POLYSACCHARIDES: MOLECULES, CLUSTERS, NETWORKS AND INTERACTIONS

Authors: Eggleston, Gillian; DOYLE, JONATHAN - UNIVERSITY CORK COLLEGE

Submitted to: Book Chapter
Publication Type: Book / Chapter
Publication Acceptance Date: 10/1/2005
Publication Date: 8/1/2006
Citation: Eggleston, G., Doyle, J.P. 2006. Polysaccharides: molecules, clusters, networks and interactions. Oxford University Press. Chapter 2, pp. 19-35.

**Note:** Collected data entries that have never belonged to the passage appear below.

-- ==== Sys2Proof/Certificates/Slice0/Obligations.lean ====
section
/-! DEFINITION. The statements for the provers, and the words they are written in (namespace `Sys2Proof.Spec`): registers
by number, operand slots and records written out from spec/10_state.md R30 to R46, so that a statement says in numbers what
an instruction's rule says. -/

namespace Sys2Proof.Spec

open Sys2Proof Sys2Proof.Machine

/-! ### Registers, slots, records -/

/-- R36, R37: the register of a vector or MMX class with index `n`. -/
def vec (cls : RegClass) (n : Nat) : Register :=
  match cls with
  | .MM => .mm (BitVec.ofNat 3 n)
  | .XMM => .xmm (BitVec.ofNat 5 n)
  | .YMM => .ymm (BitVec.ofNat 5 n)
  | .ZMM => .zmm (BitVec.ofNat 5 n)

/-- R35: the general register of width AS with index `n`. -/
def gpr (as : AddrSize) (n : Nat) : Register :=
  match as with
  | .a16 => .gpr16 (BitVec.ofNat 4 n)
  | .a32 => .gpr32 (BitVec.ofNat 4 n)
  | .a64 => .gpr64 (BitVec.ofNat 4 n)

/-- The index of a register; 0 for the registers without one. -/
def index (r : Register) : Nat :=
  match r with
  | .gpr16 i => i.toNat
  | .gpr32 i => i.toNat
  | .gpr64 i => i.toNat
  | .mm i => i.toNat
  | .xmm i => i.toNat
  | .ymm i => i.toNat
  | .zmm i => i.toNat
  | .k i => i.toNat
  | .seg _ => 0
  | .rip => 0
  | .eip => 0

/-- R46: an unused slot. -/
def noOp : OpSlot := { kind := .Register, register := none, imm8 := 0 }

/-- R31: a register slot. -/
def regOp (r : Register) : OpSlot := { kind := .Register, register := some r, imm8 := 0 }

/-- R31: a memory slot. -/
def memOp : OpSlot := { kind := .Memory, register := none, imm8 := 0 }

/-- R31: an immediate slot. -/
def immOp (v : Byte) : OpSlot := { kind := .Immediate8, register := none, imm8 := v }

/-- R30 to R34: the record of Code `c`, length `len`, segment `seg` and slots `ops`, every other field at the value of an
unused field (R46) and every prefix flag 0 (R215). -/
def record (c : Code) (len : Fin 16) (seg : Option SegReg) (ops : List OpSlot) : Instruction :=
  { code := c, byteLength := len, opCount := ops.length,
    op0 := ops.getD 0 noOp, op1 := ops.getD 1 noOp, op2 := ops.getD 2 noOp, op3 := ops.getD 3 noOp,
    memorySegment := none, memoryBase := none, memoryIndex := none, memoryIndexScale := 1, memoryDisplacement := 0,
    memoryDisplSize := 0, memorySize := .Unknown,
    hasRepePrefix := false, hasRepnePrefix := false, hasLockPrefix := false, segmentPrefix := seg,
    opMask := none, zeroingMasking := false, roundingControl := .None, suppressAllExceptions := false }

/-- R213, R214: the slot of an rm operand; `n` is the index of a register rm. -/
def rmOp (cls : RegClass) (n : Nat) (rm : RMOperand) : OpSlot :=
  match rm with
  | .reg _ => regOp (vec cls n)
  | .mem _ _ _ _ => memOp

/-- R32, R165, R196, R197: the memory descriptor, where the rm operand is memory: base, index and scale by the addressing
forms (`memWork`), the displacement times the factor `n`, the memory size `ms`. -/
def withRm (bt : Bitness) (adsize X B : Bool) (seg : Option SegReg) (n : Nat) (ms : MemorySize) (rm : RMOperand)
    (r : Instruction) : Instruction :=
  match rm with
  | .reg _ => r
  | .mem mod v sib d =>
    { r with
      memorySegment := some (seg.getD .DS)
      memoryBase := (memWork bt (addrSize bt adsize) X B mod v sib).base
      memoryIndex := (memWork bt (addrSize bt adsize) X B mod v sib).index
      memoryIndexScale := (memWork bt (addrSize bt adsize) X B mod v sib).scale
      memoryDisplacement := memoryDisplacement (addrSize bt adsize) (dispRaw d) n
      memoryDisplSize := dispSize d
      memorySize := ms }

/-- R210: the transaction ends in `Done` with the record `r`; `vf` is what the vector fields hold then. Nothing else of the
state changes. -/
def completes (s : State) (vf : VectorFields) (r : Instruction) : Host.Outcome State Fault Refusal :=
  .next { s with vf := vf, fsm := .Done, result := .Ok r }

/-- R500: the transaction ends with the error `e`. Nothing else of the state changes. -/
def raises (s : State) (e : DecodeError) : Host.Outcome State Fault Refusal :=
  .next { s with fsm := .Error e, result := .Err e }

/-- R117: an extension bit, which only 64-bit bitness keeps. -/
def in64 (bt : Bitness) (b : Bool) : Bool := decide (bt = .b64) && b

/-! ### Legacy instructions -/

/-- R72, R104: bit `i` of the REX byte, 0 without one. -/
def rexBit (p : LegacyPrefix) (i : Nat) : Bool := (p.rex.getD 0).getLsbD i

/-- R194: a legacy register operand: `e:v`, and `v` alone for an MM register. -/
def legacyVec (cls : RegClass) (e : Bool) (v : BitVec 3) : Register :=
  if cls = .MM then vec cls v.toNat else vec cls (8 * e.toNat + v.toNat)

/-- R138, R194: the slot of a legacy rm operand. -/
def legacyRm (cls : RegClass) (p : LegacyPrefix) (rm : RMOperand) : OpSlot :=
  match rm with
  | .reg v => regOp (legacyVec cls (rexBit p 0) v)
  | .mem _ _ _ _ => memOp

/-- R29, R180: the vector fields of a legacy row. -/
def legacyVf : VectorFields := { vl := 0, rc := .None, sae := false, opmask := none, zeroing := false, bcst := false, n := 1 }

/-- The record of a legacy instruction, with its memory descriptor. -/
def legacyRecord (s : State) (c : Code) (ms : MemorySize) (p : LegacyPrefix) (rm : RMOperand) (ops : List OpSlot) :
    Instruction :=
  withRm s.bitness p.adsize (rexBit p 1) (rexBit p 0) p.seg 1 ms rm (record c s.regs.pos p.seg ops)

/-! ### VEX instructions -/

/-- R188, R194: the index of the vvvv register of a VEX instruction. -/
def vexV (bt : Bitness) (p : VexPrefix) : Nat := if bt = .b64 then p.vvvv.toNat else p.vvvv.toNat % 8

/-- R194: the index of the reg register of a VEX instruction. -/
def vexReg (bt : Bitness) (p : VexPrefix) (reg : BitVec 3) : Nat := 8 * (in64 bt p.R).toNat + reg.toNat

/-- R194: the index of the rm register of a VEX instruction. -/
def vexRm (bt : Bitness) (p : VexPrefix) (rm : BitVec 3) : Nat := 8 * (in64 bt p.B).toNat + rm.toNat

/-- R29, R181, R190: the vector fields of a VEX row. -/
def vexVf (vl : Nat) : VectorFields :=
  { vl := vl, rc := .None, sae := false, opmask := none, zeroing := false, bcst := false, n := 1 }

/-- The record of a VEX instruction, with its memory descriptor. -/
def vexRecord (s : State) (c : Code) (ms : MemorySize) (p : VexPrefix) (rm : RMOperand) (ops : List OpSlot) : Instruction :=
  withRm s.bitness p.adsize (in64 s.bitness p.X) (in64 s.bitness p.B) p.seg 1 ms rm (record c s.regs.pos p.seg ops)

/-! ### EVEX instructions -/

/-- R188, R194: the index of the vvvv register of an EVEX instruction. -/
def evexV (bt : Bitness) (p : EvexPrefix) : Nat :=
  if bt = .b64 then 16 * p.Vp.toNat + p.vvvv.toNat else p.vvvv.toNat % 8

/-- R194: the index of the reg register of an EVEX instruction. -/
def evexReg (bt : Bitness) (p : EvexPrefix) (reg : BitVec 3) : Nat :=
  16 * (in64 bt p.Rp).toNat + 8 * (in64 bt p.R).toNat + reg.toNat

/-- R194: the index of the rm register of an EVEX instruction. -/
def evexRm (bt : Bitness) (p : EvexPrefix) (rm : BitVec 3) : Nat :=
  16 * (in64 bt p.X).toNat + 8 * (in64 bt p.B).toNat + rm.toNat

/-- R195: the displacement factor: for a 1-byte displacement the broadcast element size, or the vector length in bytes. -/
def factor (vl elem : Nat) (b : Bool) (rm : RMOperand) : Nat :=
  match rm with
  | .mem _ _ _ (.d8 _) => if b then elem else vl / 8
  | _ => 1

/-- The element size of a row's broadcast; 0 without one. -/
def elemOf (bc : Option (MemorySize × Nat)) : Nat := (bc.map Prod.snd).getD 0

/-- R197: the memory size: with b = 1 the row's broadcast size. -/
def sizeOf (ms : MemorySize) (bc : Option (MemorySize × Nat)) (b : Bool) : MemorySize :=
  if b then (bc.map Prod.fst).getD ms else ms

/-- R190: the opmask of `aaa`. -/
def maskReg (aaa : BitVec 3) : Option Register := if aaa = 0 then none else some (.k aaa)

Interpretive Summary: This book chapter reviews the structural organization of polysaccharides, which are long chain sugars. It is the different structures of polysaccharides that govern their very different physical properties and technical applications. These include water solubility, viscosity, aggregation and crystallization, gelation in foods, digestability in foods and biological recognition in plants and animals. This book will help scientists and technologists understand the different properties of polysaccharides, and help them to use them better.

Technical Abstract: This paper reviews the structural organization of polysaccharides with respect to molecules, clusters (aggregates), networks and interactions. As for proteins, different levels of structural organization exist for polysaccharides. The primary structure describes the covalent sequence of monosaccharide residues in the polymer chain; the secondary "ordered" structure defines any geometrically regular arrangement in space that this sequence may adopt; the tertiary structure defines the way these arrangements pack together and higher quarternary structures mostly define polysaccharide-polysaccharide interactions. Up-to-date experimental techniques to characterize secondary and higher structural organization are described. Polysaccharide clusters and gel networks are illustrated with carrageenan, alginate, pectin, and gellan. Higher levels of structural organization (polysaccharide-polysaccharide interactions), are discussed for the synergistic interactions of galactomannans or konjac glucomannans with helix-forming algal polysaccharides or xanthan. Finally the future outlook for the fast growing area of the three-dimensional structure of polysaccharides at the molecular level is discussed.